# [Activity]
Of the lines listed below, return exactly those that run from the line containing "isMemoryOperand := (f.resolved" through the line containing "def Form.loaded (f", both included.

# [Entries supplied]
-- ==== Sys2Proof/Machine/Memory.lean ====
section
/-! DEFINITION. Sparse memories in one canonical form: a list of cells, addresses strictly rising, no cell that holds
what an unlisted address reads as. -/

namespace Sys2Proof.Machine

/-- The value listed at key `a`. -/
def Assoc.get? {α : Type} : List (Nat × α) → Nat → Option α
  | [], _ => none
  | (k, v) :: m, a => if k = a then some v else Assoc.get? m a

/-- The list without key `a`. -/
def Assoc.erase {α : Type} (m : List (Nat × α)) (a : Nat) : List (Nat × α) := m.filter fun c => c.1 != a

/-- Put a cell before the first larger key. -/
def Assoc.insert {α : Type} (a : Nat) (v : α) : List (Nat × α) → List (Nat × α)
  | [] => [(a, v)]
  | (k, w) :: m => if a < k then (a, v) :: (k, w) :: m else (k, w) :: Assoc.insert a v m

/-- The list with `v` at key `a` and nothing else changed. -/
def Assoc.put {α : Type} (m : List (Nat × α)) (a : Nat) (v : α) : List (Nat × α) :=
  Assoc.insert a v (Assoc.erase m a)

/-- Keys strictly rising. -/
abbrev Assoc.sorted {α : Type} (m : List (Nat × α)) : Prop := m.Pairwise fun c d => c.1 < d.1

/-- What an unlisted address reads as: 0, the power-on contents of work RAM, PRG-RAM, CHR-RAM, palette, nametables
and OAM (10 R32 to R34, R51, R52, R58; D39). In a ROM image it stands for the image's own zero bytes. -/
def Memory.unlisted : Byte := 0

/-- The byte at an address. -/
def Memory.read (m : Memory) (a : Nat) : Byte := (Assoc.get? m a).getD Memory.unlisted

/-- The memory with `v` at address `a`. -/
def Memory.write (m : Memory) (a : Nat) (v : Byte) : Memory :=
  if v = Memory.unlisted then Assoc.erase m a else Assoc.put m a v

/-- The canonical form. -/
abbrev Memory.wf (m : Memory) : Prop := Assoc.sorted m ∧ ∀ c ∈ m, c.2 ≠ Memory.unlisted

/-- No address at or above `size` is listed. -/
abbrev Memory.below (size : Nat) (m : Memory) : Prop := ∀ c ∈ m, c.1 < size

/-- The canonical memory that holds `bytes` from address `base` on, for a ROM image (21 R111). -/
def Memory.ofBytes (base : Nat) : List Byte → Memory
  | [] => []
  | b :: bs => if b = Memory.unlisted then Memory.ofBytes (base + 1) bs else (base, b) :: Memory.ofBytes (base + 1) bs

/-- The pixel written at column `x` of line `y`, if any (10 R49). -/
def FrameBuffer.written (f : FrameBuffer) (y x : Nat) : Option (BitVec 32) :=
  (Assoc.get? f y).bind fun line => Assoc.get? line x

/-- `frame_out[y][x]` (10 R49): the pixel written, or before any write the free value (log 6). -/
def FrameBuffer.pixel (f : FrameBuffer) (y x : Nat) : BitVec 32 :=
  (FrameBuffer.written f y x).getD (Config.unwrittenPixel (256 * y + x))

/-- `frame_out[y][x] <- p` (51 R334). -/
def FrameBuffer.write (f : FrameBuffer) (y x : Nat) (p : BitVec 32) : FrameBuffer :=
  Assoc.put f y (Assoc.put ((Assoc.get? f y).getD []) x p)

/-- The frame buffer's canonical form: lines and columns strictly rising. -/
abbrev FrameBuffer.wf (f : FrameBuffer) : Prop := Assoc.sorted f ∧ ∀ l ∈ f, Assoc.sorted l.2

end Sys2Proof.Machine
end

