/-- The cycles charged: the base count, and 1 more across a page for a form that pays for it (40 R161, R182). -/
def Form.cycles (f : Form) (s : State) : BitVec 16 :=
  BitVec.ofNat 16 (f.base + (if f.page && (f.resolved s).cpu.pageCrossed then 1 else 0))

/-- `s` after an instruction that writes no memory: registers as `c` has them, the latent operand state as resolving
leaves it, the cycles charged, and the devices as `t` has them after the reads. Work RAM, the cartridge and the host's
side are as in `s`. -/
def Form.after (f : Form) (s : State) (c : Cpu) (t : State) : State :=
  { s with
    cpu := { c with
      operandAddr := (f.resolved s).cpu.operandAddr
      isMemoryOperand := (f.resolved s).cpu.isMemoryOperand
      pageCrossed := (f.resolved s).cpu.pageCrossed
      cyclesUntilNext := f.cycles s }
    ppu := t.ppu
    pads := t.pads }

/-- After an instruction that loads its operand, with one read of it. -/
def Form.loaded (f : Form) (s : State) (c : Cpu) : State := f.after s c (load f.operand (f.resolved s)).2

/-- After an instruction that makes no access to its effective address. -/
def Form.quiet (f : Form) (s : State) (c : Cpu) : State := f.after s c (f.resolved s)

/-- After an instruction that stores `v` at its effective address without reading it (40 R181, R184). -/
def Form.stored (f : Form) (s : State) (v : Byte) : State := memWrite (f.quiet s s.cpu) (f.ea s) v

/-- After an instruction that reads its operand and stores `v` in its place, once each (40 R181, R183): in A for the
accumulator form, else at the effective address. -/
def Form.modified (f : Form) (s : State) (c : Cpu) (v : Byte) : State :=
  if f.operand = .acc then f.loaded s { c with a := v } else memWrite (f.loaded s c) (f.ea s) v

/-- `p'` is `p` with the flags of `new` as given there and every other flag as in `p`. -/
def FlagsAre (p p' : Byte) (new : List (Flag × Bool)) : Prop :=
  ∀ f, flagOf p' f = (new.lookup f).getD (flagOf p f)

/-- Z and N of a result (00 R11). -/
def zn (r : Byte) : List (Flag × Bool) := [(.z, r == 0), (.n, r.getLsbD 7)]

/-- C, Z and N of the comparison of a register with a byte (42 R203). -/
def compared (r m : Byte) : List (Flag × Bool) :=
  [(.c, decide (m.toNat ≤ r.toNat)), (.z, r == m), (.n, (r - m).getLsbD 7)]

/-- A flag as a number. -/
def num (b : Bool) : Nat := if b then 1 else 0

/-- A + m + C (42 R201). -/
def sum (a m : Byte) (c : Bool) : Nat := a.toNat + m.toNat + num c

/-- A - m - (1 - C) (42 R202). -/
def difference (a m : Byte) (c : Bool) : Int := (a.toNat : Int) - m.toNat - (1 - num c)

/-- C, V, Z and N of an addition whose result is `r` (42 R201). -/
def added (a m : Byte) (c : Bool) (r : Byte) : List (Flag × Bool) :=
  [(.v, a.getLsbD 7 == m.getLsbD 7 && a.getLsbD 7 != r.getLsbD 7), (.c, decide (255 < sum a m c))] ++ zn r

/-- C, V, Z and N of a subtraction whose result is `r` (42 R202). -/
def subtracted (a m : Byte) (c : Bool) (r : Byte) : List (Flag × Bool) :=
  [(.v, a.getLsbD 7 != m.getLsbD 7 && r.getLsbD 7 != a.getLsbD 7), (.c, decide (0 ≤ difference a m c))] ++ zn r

# [Answer box]
      isMemoryOperand := (f.resolved s).cpu.isMemoryOperand
      pageCrossed := (f.resolved s).cpu.pageCrossed
      cyclesUntilNext := f.cycles s }
    ppu := t.ppu
    pads := t.pads }

/-- After an instruction that loads its operand, with one read of it. -/
def Form.loaded (f : Form) (s : State) (c : Cpu) : State := f.after s c (load f.operand (f.resolved s)).2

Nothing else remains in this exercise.